Return the lines of the data below in which the string "holdAt" occurs.

::::

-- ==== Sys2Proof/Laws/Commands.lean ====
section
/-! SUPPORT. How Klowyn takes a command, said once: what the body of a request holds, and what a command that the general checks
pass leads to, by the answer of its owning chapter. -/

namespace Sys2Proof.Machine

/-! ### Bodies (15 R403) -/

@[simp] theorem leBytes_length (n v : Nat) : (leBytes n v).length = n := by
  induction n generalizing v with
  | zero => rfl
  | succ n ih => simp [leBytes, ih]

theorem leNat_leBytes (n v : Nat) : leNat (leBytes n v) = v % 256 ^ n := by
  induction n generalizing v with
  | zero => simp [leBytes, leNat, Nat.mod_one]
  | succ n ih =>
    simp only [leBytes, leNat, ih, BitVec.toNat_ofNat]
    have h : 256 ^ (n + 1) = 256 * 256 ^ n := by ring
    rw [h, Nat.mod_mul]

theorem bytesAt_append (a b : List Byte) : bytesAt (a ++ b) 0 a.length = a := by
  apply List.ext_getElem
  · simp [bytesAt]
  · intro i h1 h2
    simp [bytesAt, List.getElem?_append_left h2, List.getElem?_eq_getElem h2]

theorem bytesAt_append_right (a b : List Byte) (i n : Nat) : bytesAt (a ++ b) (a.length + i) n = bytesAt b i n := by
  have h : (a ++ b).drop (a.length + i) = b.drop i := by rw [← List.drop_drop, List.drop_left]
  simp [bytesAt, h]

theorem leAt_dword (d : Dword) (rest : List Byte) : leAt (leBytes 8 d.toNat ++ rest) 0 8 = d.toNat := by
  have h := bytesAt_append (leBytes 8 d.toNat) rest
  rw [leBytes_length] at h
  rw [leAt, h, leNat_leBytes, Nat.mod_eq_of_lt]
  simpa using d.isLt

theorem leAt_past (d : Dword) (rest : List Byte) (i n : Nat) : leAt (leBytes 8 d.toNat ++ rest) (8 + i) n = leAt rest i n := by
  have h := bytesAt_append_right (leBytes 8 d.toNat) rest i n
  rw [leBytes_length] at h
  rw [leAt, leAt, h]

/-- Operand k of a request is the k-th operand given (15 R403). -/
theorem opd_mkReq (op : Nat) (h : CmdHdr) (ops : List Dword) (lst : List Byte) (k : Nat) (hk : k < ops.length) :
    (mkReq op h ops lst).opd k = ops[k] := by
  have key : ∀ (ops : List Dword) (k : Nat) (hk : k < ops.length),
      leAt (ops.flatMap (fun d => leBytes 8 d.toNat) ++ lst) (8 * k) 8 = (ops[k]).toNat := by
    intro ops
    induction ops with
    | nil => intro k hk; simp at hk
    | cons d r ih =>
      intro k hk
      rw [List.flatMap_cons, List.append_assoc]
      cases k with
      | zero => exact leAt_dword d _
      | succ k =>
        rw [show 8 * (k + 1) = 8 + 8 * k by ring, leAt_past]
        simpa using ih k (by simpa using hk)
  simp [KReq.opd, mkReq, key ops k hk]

::::

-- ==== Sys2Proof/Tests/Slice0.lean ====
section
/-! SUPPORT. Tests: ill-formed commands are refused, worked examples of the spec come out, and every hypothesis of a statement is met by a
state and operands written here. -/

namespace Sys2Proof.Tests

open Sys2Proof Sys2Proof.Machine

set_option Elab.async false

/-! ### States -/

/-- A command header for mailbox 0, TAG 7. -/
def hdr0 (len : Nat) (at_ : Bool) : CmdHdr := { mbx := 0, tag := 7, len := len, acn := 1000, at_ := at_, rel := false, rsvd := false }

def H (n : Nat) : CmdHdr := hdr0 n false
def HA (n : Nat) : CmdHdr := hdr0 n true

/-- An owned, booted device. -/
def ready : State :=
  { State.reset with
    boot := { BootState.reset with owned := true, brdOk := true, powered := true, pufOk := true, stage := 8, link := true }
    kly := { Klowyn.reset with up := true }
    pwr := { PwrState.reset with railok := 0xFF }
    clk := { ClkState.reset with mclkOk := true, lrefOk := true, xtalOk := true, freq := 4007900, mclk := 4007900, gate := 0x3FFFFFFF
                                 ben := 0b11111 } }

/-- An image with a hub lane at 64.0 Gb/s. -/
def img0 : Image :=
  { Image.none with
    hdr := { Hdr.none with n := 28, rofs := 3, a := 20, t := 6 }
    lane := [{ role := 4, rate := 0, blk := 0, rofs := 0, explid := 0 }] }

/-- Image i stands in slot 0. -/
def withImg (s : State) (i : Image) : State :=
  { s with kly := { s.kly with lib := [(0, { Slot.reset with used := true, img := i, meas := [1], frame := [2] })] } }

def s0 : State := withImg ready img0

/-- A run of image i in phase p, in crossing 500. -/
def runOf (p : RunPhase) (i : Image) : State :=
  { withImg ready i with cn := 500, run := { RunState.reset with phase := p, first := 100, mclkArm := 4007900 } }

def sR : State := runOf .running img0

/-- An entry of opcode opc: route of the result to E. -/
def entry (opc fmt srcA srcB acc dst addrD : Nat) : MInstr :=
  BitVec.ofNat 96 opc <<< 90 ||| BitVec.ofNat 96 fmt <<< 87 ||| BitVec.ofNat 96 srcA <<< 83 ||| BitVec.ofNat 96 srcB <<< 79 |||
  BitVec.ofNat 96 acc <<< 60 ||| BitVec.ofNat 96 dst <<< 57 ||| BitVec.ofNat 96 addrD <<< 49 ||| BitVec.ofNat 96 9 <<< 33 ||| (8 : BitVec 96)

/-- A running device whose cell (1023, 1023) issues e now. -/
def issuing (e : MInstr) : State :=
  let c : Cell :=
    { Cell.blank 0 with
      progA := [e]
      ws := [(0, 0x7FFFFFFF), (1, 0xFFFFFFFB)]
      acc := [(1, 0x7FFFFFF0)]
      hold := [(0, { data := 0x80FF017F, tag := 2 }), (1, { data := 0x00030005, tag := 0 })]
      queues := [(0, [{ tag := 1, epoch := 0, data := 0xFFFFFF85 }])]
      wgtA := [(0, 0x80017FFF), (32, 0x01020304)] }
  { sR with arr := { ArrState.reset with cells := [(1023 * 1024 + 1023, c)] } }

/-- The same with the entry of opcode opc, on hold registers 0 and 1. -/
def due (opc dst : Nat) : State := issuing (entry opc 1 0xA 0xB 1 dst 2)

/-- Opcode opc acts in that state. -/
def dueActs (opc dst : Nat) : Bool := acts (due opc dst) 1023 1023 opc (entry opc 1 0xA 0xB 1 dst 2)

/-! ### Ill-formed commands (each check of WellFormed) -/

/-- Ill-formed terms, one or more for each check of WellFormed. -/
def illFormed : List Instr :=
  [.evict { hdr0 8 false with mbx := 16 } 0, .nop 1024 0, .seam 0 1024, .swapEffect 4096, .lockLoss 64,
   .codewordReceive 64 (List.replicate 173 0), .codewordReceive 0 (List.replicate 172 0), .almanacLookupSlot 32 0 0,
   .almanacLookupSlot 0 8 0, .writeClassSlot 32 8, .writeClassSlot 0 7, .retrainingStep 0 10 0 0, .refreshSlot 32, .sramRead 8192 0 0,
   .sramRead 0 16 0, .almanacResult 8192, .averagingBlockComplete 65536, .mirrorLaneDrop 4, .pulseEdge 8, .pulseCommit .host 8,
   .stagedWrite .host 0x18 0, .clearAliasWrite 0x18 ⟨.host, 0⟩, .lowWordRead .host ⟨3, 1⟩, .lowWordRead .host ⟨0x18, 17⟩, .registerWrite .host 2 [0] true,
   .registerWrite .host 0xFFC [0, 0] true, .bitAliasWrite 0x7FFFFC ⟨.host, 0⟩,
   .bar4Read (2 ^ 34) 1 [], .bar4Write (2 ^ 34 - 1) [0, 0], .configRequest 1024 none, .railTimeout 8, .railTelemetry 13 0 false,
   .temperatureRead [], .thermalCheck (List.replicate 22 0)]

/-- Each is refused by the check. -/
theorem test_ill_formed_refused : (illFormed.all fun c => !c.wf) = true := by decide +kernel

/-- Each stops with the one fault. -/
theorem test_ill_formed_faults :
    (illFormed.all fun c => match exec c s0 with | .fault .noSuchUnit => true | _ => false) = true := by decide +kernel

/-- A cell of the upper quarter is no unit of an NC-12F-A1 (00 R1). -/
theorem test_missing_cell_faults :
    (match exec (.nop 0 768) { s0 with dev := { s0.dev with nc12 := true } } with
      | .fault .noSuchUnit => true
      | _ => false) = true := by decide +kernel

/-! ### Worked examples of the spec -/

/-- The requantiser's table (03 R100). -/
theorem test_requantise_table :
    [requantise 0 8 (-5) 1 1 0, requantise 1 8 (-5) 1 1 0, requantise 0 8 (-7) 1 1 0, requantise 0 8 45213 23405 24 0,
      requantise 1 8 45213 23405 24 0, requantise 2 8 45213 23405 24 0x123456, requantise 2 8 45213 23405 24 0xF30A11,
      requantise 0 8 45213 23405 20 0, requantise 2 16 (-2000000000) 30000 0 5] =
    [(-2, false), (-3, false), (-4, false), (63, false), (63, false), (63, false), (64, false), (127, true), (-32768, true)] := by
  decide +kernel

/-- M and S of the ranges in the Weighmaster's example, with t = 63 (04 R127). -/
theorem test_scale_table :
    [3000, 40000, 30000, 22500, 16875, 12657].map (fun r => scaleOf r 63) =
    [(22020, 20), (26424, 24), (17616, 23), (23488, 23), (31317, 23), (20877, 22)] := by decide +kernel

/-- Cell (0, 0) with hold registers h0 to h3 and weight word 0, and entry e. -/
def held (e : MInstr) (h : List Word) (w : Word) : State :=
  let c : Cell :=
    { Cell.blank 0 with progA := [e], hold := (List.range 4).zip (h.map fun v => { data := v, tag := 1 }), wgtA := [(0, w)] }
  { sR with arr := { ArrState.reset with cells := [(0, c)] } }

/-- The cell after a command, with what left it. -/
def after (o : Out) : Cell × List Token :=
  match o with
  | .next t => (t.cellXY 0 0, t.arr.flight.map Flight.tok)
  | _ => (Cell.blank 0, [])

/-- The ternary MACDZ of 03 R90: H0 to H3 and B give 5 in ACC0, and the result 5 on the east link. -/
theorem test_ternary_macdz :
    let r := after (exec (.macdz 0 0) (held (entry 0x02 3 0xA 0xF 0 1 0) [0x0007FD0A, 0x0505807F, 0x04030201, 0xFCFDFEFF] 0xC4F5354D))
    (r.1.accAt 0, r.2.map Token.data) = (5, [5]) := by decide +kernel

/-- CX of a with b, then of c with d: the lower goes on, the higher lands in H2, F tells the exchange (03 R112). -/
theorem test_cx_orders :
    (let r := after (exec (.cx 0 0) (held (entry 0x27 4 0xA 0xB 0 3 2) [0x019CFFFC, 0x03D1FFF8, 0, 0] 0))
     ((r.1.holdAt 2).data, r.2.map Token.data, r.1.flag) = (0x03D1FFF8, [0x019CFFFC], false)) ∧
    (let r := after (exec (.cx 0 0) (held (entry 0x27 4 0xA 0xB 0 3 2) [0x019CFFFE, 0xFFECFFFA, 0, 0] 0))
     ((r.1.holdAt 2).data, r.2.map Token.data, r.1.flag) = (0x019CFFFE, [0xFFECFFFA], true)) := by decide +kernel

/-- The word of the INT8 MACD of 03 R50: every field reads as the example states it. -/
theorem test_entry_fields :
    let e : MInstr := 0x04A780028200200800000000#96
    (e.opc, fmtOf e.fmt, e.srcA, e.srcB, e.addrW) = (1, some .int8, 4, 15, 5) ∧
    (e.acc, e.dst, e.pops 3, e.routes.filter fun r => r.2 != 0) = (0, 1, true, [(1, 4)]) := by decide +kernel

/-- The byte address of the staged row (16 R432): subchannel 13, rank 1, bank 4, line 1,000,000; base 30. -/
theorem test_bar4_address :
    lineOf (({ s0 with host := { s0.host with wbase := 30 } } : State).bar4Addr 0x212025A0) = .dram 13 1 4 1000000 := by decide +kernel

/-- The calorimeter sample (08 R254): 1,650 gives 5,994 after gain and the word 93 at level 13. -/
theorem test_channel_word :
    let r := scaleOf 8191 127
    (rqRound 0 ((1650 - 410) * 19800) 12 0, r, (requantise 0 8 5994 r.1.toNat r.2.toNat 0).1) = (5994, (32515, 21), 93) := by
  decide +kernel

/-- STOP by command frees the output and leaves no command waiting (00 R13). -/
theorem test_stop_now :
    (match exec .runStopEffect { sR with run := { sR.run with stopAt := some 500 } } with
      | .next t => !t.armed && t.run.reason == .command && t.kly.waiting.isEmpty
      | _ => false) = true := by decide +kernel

::::

* _EXPECTED ANSWER_
     ((r.1.holdAt 2).data, r.2.map Token.data, r.1.flag) = (0x03D1FFF8, [0x019CFFFC], false)) ∧
     ((r.1.holdAt 2).data, r.2.map Token.data, r.1.flag) = (0x019CFFFE, [0xFFECFFFA], true)) := by decide +kernel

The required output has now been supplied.